On Darque Tan (The Corner Market):  My cousin pronounces it in French, emphasizing the 'ARE,' and dropping the end vowels, "d'AAARRq Tan." I trust her pronunciation because she is their ONLY customer, and took French in high school.  I prefer exposing the direct, racist implications of Darque Tan in my pronunciation, calling it, "Darkie Tan."  How does Darque Tan make its rent (which surely must be 10,000 dollars a square foot per month)?  Drugs? Human Trafficking?  I'm promised by the media that these businesses make up the seedy underbelly of Los Angeles, and Darque Tan has the requisite closed-circuit television, obvious lack of customers, odd hours, and suspicious name.  Is there a basement, where a fat man is bound and gagged, a red rubber ball stuffed in his mouth?  Darque Tan can't be a leader in pornography or guns because Van Nuys already dominates that market.  How else could miniscule Darque Tan compete with the Barney's, Tiffany's, Neeman's, and BMW dealerships of Wilshire Boulevard?
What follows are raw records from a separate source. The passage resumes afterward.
@[simp] theorem markSeen_pending (node : Byte) : (markSeen node s).pending = s.pending :=
  (congrArg State.pending (markSeen_frame s node) :)
@[simp] theorem markSeen_now (node : Byte) : (markSeen node s).now = s.now :=
  (congrArg State.now (markSeen_frame s node) :)
@[simp] theorem markSeen_draws (node : Byte) : (markSeen node s).draws = s.draws :=
  (congrArg State.draws (markSeen_frame s node) :)
@[simp] theorem markSeen_up (node : Byte) : (markSeen node s).up = s.up :=
  (congrArg State.up (markSeen_frame s node) :)
@[simp] theorem markSeen_down (node : Byte) : (markSeen node s).down = s.down :=
  (congrArg State.down (markSeen_frame s node) :)
@[simp] theorem markSeen_waiting (node : Byte) : (markSeen node s).waiting = s.waiting :=
  (congrArg State.waiting (markSeen_frame s node) :)
@[simp] theorem markSeen_bankPresent (node : Byte) : (markSeen node s).bankPresent = s.bankPresent :=
  (congrArg State.bankPresent (markSeen_frame s node) :)
@[simp] theorem markSeen_active (node : Byte) : (markSeen node s).active = s.active :=
  (congrArg State.active (markSeen_frame s node) :)
@[simp] theorem markSeen_verifiedCrc (node : Byte) : (markSeen node s).verifiedCrc = s.verifiedCrc :=
  (congrArg State.verifiedCrc (markSeen_frame s node) :)
@[simp] theorem markSeen_pendingBank (node : Byte) : (markSeen node s).pendingBank = s.pendingBank :=
  (congrArg State.pendingBank (markSeen_frame s node) :)
@[simp] theorem markSeen_pendingState (node : Byte) : (markSeen node s).pendingState = s.pendingState :=
  (congrArg State.pendingState (markSeen_frame s node) :)
@[simp] theorem markSeen_expectedCrc (node : Byte) : (markSeen node s).expectedCrc = s.expectedCrc :=
  (congrArg State.expectedCrc (markSeen_frame s node) :)
@[simp] theorem markSeen_pendingCrc (node : Byte) : (markSeen node s).pendingCrc = s.pendingCrc :=
  (congrArg State.pendingCrc (markSeen_frame s node) :)
@[simp] theorem markSeen_refresh (node : Byte) : (markSeen node s).refresh = s.refresh :=
  (congrArg State.refresh (markSeen_frame s node) :)
@[simp] theorem markSeen_axes (node : Byte) : (markSeen node s).axes = s.axes :=
  (congrArg State.axes (markSeen_frame s node) :)
@[simp] theorem markSeen_forwards (node : Byte) : (markSeen node s).forwards = s.forwards :=
  (congrArg State.forwards (markSeen_frame s node) :)
@[simp] theorem markSeen_reportedNodes (node : Byte) : (markSeen node s).reportedNodes = s.reportedNodes :=
  (congrArg State.reportedNodes (markSeen_frame s node) :)
@[simp] theorem markSeen_gangs (node : Byte) : (markSeen node s).gangs = s.gangs :=
  (congrArg State.gangs (markSeen_frame s node) :)
@[simp] theorem markSeen_fences (node : Byte) : (markSeen node s).fences = s.fences :=
  (congrArg State.fences (markSeen_frame s node) :)
@[simp] theorem markSeen_windClass (node : Byte) : (markSeen node s).windClass = s.windClass :=
  (congrArg State.windClass (markSeen_frame s node) :)
@[simp] theorem markSeen_weatherStale (node : Byte) : (markSeen node s).weatherStale = s.weatherStale :=
  (congrArg State.weatherStale (markSeen_frame s node) :)
@[simp] theorem markSeen_weatherTimer (node : Byte) : (markSeen node s).weatherTimer = s.weatherTimer :=
  (congrArg State.weatherTimer (markSeen_frame s node) :)
@[simp] theorem markSeen_press (node : Byte) : (markSeen node s).press = s.press :=
  (congrArg State.press (markSeen_frame s node) :)
@[simp] theorem markSeen_pressTime (node : Byte) : (markSeen node s).pressTime = s.pressTime :=
  (congrArg State.pressTime (markSeen_frame s node) :)
@[simp] theorem markSeen_longTime (node : Byte) : (markSeen node s).longTime = s.longTime :=
  (congrArg State.longTime (markSeen_frame s node) :)
@[simp] theorem markSeen_operatorHold (node : Byte) : (markSeen node s).operatorHold = s.operatorHold :=
  (congrArg State.operatorHold (markSeen_frame s node) :)
@[simp] theorem markSeen_lines (node : Byte) : (markSeen node s).lines = s.lines :=
  (congrArg State.lines (markSeen_frame s node) :)
@[simp] theorem markSeen_deferred (node : Byte) : (markSeen node s).deferred = s.deferred :=
  (congrArg State.deferred (markSeen_frame s node) :)
@[simp] theorem markSeen_backoff (node : Byte) : (markSeen node s).backoff = s.backoff :=
  (congrArg State.backoff (markSeen_frame s node) :)
@[simp] theorem markSeen_highPtr (node : Byte) : (markSeen node s).highPtr = s.highPtr :=
  (congrArg State.highPtr (markSeen_frame s node) :)
@[simp] theorem markSeen_lowPtr (node : Byte) : (markSeen node s).lowPtr = s.lowPtr :=
  (congrArg State.lowPtr (markSeen_frame s node) :)
@[simp] theorem markSeen_grantRecs (node : Byte) : (markSeen node s).grantRecs = s.grantRecs :=
  (congrArg State.grantRecs (markSeen_frame s node) :)
@[simp] theorem markSeen_watchdog (node : Byte) : (markSeen node s).watchdog = s.watchdog :=
  (congrArg State.watchdog (markSeen_frame s node) :)
@[simp] theorem markSeen_watchdogTimer (node : Byte) : (markSeen node s).watchdogTimer = s.watchdogTimer :=
  (congrArg State.watchdogTimer (markSeen_frame s node) :)
@[simp] theorem markSeen_olderArrival (node : Byte) : (markSeen node s).olderArrival = s.olderArrival :=
  (congrArg State.olderArrival (markSeen_frame s node) :)
@[simp] theorem markSeen_newerArrival (node : Byte) : (markSeen node s).newerArrival = s.newerArrival :=
  (congrArg State.newerArrival (markSeen_frame s node) :)
@[simp] theorem markSeen_substituteTimer (node : Byte) : (markSeen node s).substituteTimer = s.substituteTimer :=
  (congrArg State.substituteTimer (markSeen_frame s node) :)
@[simp] theorem markSeen_lastCycle (node : Byte) : (markSeen node s).lastCycle = s.lastCycle :=
  (congrArg State.lastCycle (markSeen_frame s node) :)
@[simp] theorem markSeen_flags (node : Byte) : (markSeen node s).flags = s.flags :=
  (congrArg State.flags (markSeen_frame s node) :)
@[simp] theorem markSeen_events (node : Byte) : (markSeen node s).events = s.events :=
  (congrArg State.events (markSeen_frame s node) :)
@[simp] theorem markSeen_due (node : Byte) : (markSeen node s).due = s.due :=
  (congrArg State.due (markSeen_frame s node) :)
@[simp] theorem markSeen_frameClass (node : Byte) : (markSeen node s).frameClass = s.frameClass :=
  (congrArg State.frameClass (markSeen_frame s node) :)
@[simp] theorem markSeen_inReset (node : Byte) : (markSeen node s).inReset = s.inReset :=
  (congrArg State.inReset (markSeen_frame s node) :)
@[simp] theorem markSeen_holdnLow (node : Byte) : (markSeen node s).holdnLow = s.holdnLow :=
  (congrArg State.holdnLow (markSeen_frame s node) :)
@[simp] theorem markSeen_sampled (node : Byte) : (markSeen node s).sampled = s.sampled :=
  (congrArg State.sampled (markSeen_frame s node) :)
@[simp] theorem markSeen_faultnLow (node : Byte) : (markSeen node s).faultnLow = s.faultnLow :=
  (congrArg State.faultnLow (markSeen_frame s node) :)
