/-- A line is touched by a change of state of a gang it watches, and by nothing else (R103). -/
theorem lineTouched_iff (old new : State) (i : Nat) :
    lineTouched old new i = true ↔
      ∃ g, g < 8 ∧ (new.config.line i).mask.getLsbD g = true ∧ old.gangState g ≠ new.gangState g := by
  simp [lineTouched, LineRow.watches, Config.gangRows]

/-! ### The lines at a local setpoint frame -/

/-- An update that keeps the state of a gang record keeps the state of every gang. -/
theorem State.modifyGang_gangState {g : Nat} {f : GangRec → GangRec} (hf : ∀ r, (f r).state = r.state) (s : State)
    (h : Nat) : (s.modifyGang g f).gangState h = s.gangState h := by
  unfold State.gangState
  rw [State.modifyGang_gang]
  split
  · cases s.gang h <;> simp [hf]
  · rfl

/-- Writing the current ceilings changes no gang's state (R41). -/
theorem writeCeilings_gangState (s : State) (g : Nat) : (writeCeilings s).gangState g = s.gangState g :=
  forGangs_induct (P := fun t => t.gangState g = s.gangState g) s rfl fun t h _ ht =>
    (State.modifyGang_gangState (g := h)
      (f := fun r => { r with currentCeiling := if r.state.driven then t.ceilingOf h r else 0 })
      (fun _ => rfl) t g).trans ht

/-- Outside the refresh the lines take the demand of the states the frame leaves (R103). -/
theorem rewriteStages_lines (h : s.refresh = none) (slots : List Slot) (i : Nat) :
    (rewriteStages slots s).1.lines[i]? =
      s.lines[i]?.map fun l => l.follow ((rewriteStages slots s).1.lineDemand i) := by
  have hstages : (rewriteStages slots s).1 =
      writeCeilings (rewriteSlots false [] slots (gangPasses slots (freshnessStep s)).updateLines).1 := by
    simp [rewriteStages, h]
  have hdemand : (rewriteStages slots s).1.lineDemand i =
      (gangPasses slots (freshnessStep s)).lineDemand i := by
    rw [hstages]
    refine State.lineDemand_of_gangState (by simp) (by simp) (fun g => ?_) i
    exact (writeCeilings_gangState _ g).trans (State.gangState_congr (by simp) g)
  rw [hdemand, hstages, writeCeilings_lines, rewriteSlots_lines, State.updateLines_getElem?]
  simp

/-- The same for the whole processing: what follows the slots touches neither lines nor gangs (R15). -/
theorem processLocal_lines (h : s.refresh = none) (bytes : Frame) (i : Nat) :
    (processLocal bytes s).lines[i]? =
      s.lines[i]?.map fun l => l.follow ((processLocal bytes s).lineDemand i) := by
  have hstages := rewriteStages_lines (s := { s with lastCycle := u8 (framePayload bytes) 1, draws := s.draws + 1 }) h
    (slotsOf (framePayload bytes)) i
  have hdemand : (processLocal bytes s).lineDemand i =
      (rewriteStages (slotsOf (framePayload bytes))
        { s with lastCycle := u8 (framePayload bytes) 1, draws := s.draws + 1 }).1.lineDemand i :=
    State.lineDemand_congr (by simp) (by simp) (by simp [processLocal]) i
  rw [hdemand]
  simpa [processLocal] using hstages

/-- With a bank active and no swap waiting the frame is processed under that bank, whatever its origin (R162). -/
theorem processWaiting_of_present (w : WaitingFrame) (hb : s.bankPresent = true)
    (hp : s.pendingState ≠ .readyToSwap) : processWaiting w s = processLocal w.bytes s := by
  unfold processWaiting processController processSubstitute
  cases w.origin <;> simp [hb, hp]

/-- What processing a frame under the active bank leaves where nothing is due at its completion. -/
def State.processed (s : State) (bytes : Frame) : State := { processLocal bytes s with frameClass := none }

@[simp] theorem State.processed_bankPresent (s : State) (bytes : Frame) :
    (s.processed bytes).bankPresent = s.bankPresent := by simp [State.processed]

/-- Outside the refresh a frame leaves each line with the demand of the states it leaves (R103). -/
theorem State.processed_lines (h : s.refresh = none) (bytes : Frame) (i : Nat) :
    (s.processed bytes).lines[i]? = s.lines[i]?.map fun l => l.follow ((s.processed bytes).lineDemand i) := by
  have hdemand : (s.processed bytes).lineDemand i = (processLocal bytes s).lineDemand i :=
    State.lineDemand_congr (by simp [State.processed]) (by simp) (by simp [State.processed]) i
  rw [hdemand, ← processLocal_lines h]
  simp [State.processed]

theorem completeProcessing_processWaiting (w : WaitingFrame) (hb : s.bankPresent = true)
    (hp : s.pendingState ≠ .readyToSwap) (hd : s.due = []) :
    completeProcessing (processWaiting w s) = s.processed w.bytes := by
  have hdue : (processLocal w.bytes s).due = [] := by simpa using hd
  rw [processWaiting_of_present w hb hp, completeProcessing_of_nothing _ hdue, State.processed]

/-- The command processes the oldest waiting frame under the active bank (R162). -/
theorem exec_localSetpointProcessing {w : WaitingFrame} {rest : List WaitingFrame} (h : Processes s w rest) :
    exec .localSetpointProcessing s = finish s (State.processed { s with waiting := rest } w.bytes) := by
  obtain ⟨hw, hb, hp, hd⟩ := h
  show execLocalSetpointProcessing s = _
  simp only [execLocalSetpointProcessing, hw]
  rw [completeProcessing_processWaiting w]
  · exact hb
  · exact hp
  · exact hd

end WarningLines

/-- Settles O44: at a frame and at the end of every event alike a line follows the demand of its watched gangs. -/
theorem warningLineFollowsItsGangs : Obligations.WarningLineFollowsItsGangs := by
  unfold Obligations.WarningLineFollowsItsGangs
  intro inState shows takes
  constructor
  · intro s t w rest i l hs hrefresh he hl
    have ⟨_, hpresent, _⟩ := hs
    have hframe := State.processed_lines (s := { s with waiting := rest }) hrefresh w.bytes i
    rw [hl] at hframe
    obtain rfl : settle s _ = t := Host.Outcome.next.inj ((exec_localSetpointProcessing hs).symm.trans he)
    refine ⟨_, State.lineShows_lineDemand (by simpa using hpresent) i, ?_⟩
    rw [State.settle_lineDemand, settle_lines_of_followed _ hframe]
    exact l.takes_follow _
  · intro old new i l hl hb mask
    rw [settle_lines_getElem?, hl]
    refine ⟨fun hsame => ?_, fun hchanged => ?_⟩
    · have : ¬lineTouched old new i = true := fun ht => by
        obtain ⟨g, hg, hw, hne⟩ := (lineTouched_iff old new i).mp ht
        exact hne (hsame g hg hw)
      rw [Option.map_some, if_neg this]
    · rw [Option.map_some, if_pos ((lineTouched_iff old new i).mpr hchanged)]
      exact ⟨_, State.lineShows_lineDemand hb i, l.takes_follow _⟩

end Sys2Proof.Machine
end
The point is this:  how are these businesses surviving when (at the risk of sounding like a fist shaker) Dutton's has lost its lease?  Mrs. Gooch's was bought out by Whole Foods (I know that was in 1993, and I should be over it by now).  And, okay, I still haven't recovered from the closing (and subsequent demolition of the historic Beverly Theater twenty years ago, and more recently Beverly Vista Elementary School.  Nor am I over the bust of a very convenient "hair salon" on Melrose that sold nothing but perfectly-rolled (but admittedly overpriced) joints when you asked for a "bottle of conditioner," winking.  Am I really nostalgic for the pre-legalization of medical marijuana?  I can't be.  I'm not the nostalgic type.  I'm a survivor after all. 

But then again, I'm very worried because of the petitions to save The Reel Inn. Is the Reel Inn in some kind of danger?  I've been signing those Reel Inn petitions for six years.  Has there been progress?  Any progress? 

On the bright side, there's The Resistance.  The Shine Gallery in Farmer's Market restores my faith in both Fairfax & Third, and humanity.  Their theme is recycled, carnival memorabilia. Everything comes in its original packaging.  

My faith in Fairfax and Third had been previously destroyed by The Grove simulacrum one day when a security officer "suggested" that my bike might be more comfortable locked in the parking lot in the designated bike parking slots, rather than attached to the fake street lamp on Main Street, Grove, USA.  

The truth is, I need EVERYTHING at The Shine Gallery, and I've only bought ten or twelve items so far, including Nixon propaganda that reads, "Lady Bird Start Packing, The Nixon's Are Coming!" and a carney name tag that reads "Butch."  They sell toy guns from before the make- toy-guns-look-like-toys-so-cops-won't-shoot-at-children mandate.  They sell used clothing from when gas station attendants wore uniforms.  Hell, from when gas station attendants existed.  And, they're STAINED uniforms.  I even need the displays that are not for sale at The Shine Gallery, those empty clown mouths that you throw bean bags in and win a prize.  Those floating ducks that you try to capture by tossing rings.  The Shine Gallery sells ALL THE PRIZES from ALL THE CARNIVALS in ALL THE WORLD.  They sell those tiny onion-looking paper things that explode when you throw them on the ground.  Thank you, Shine Gallery, for reminding us that toys were once dangerous.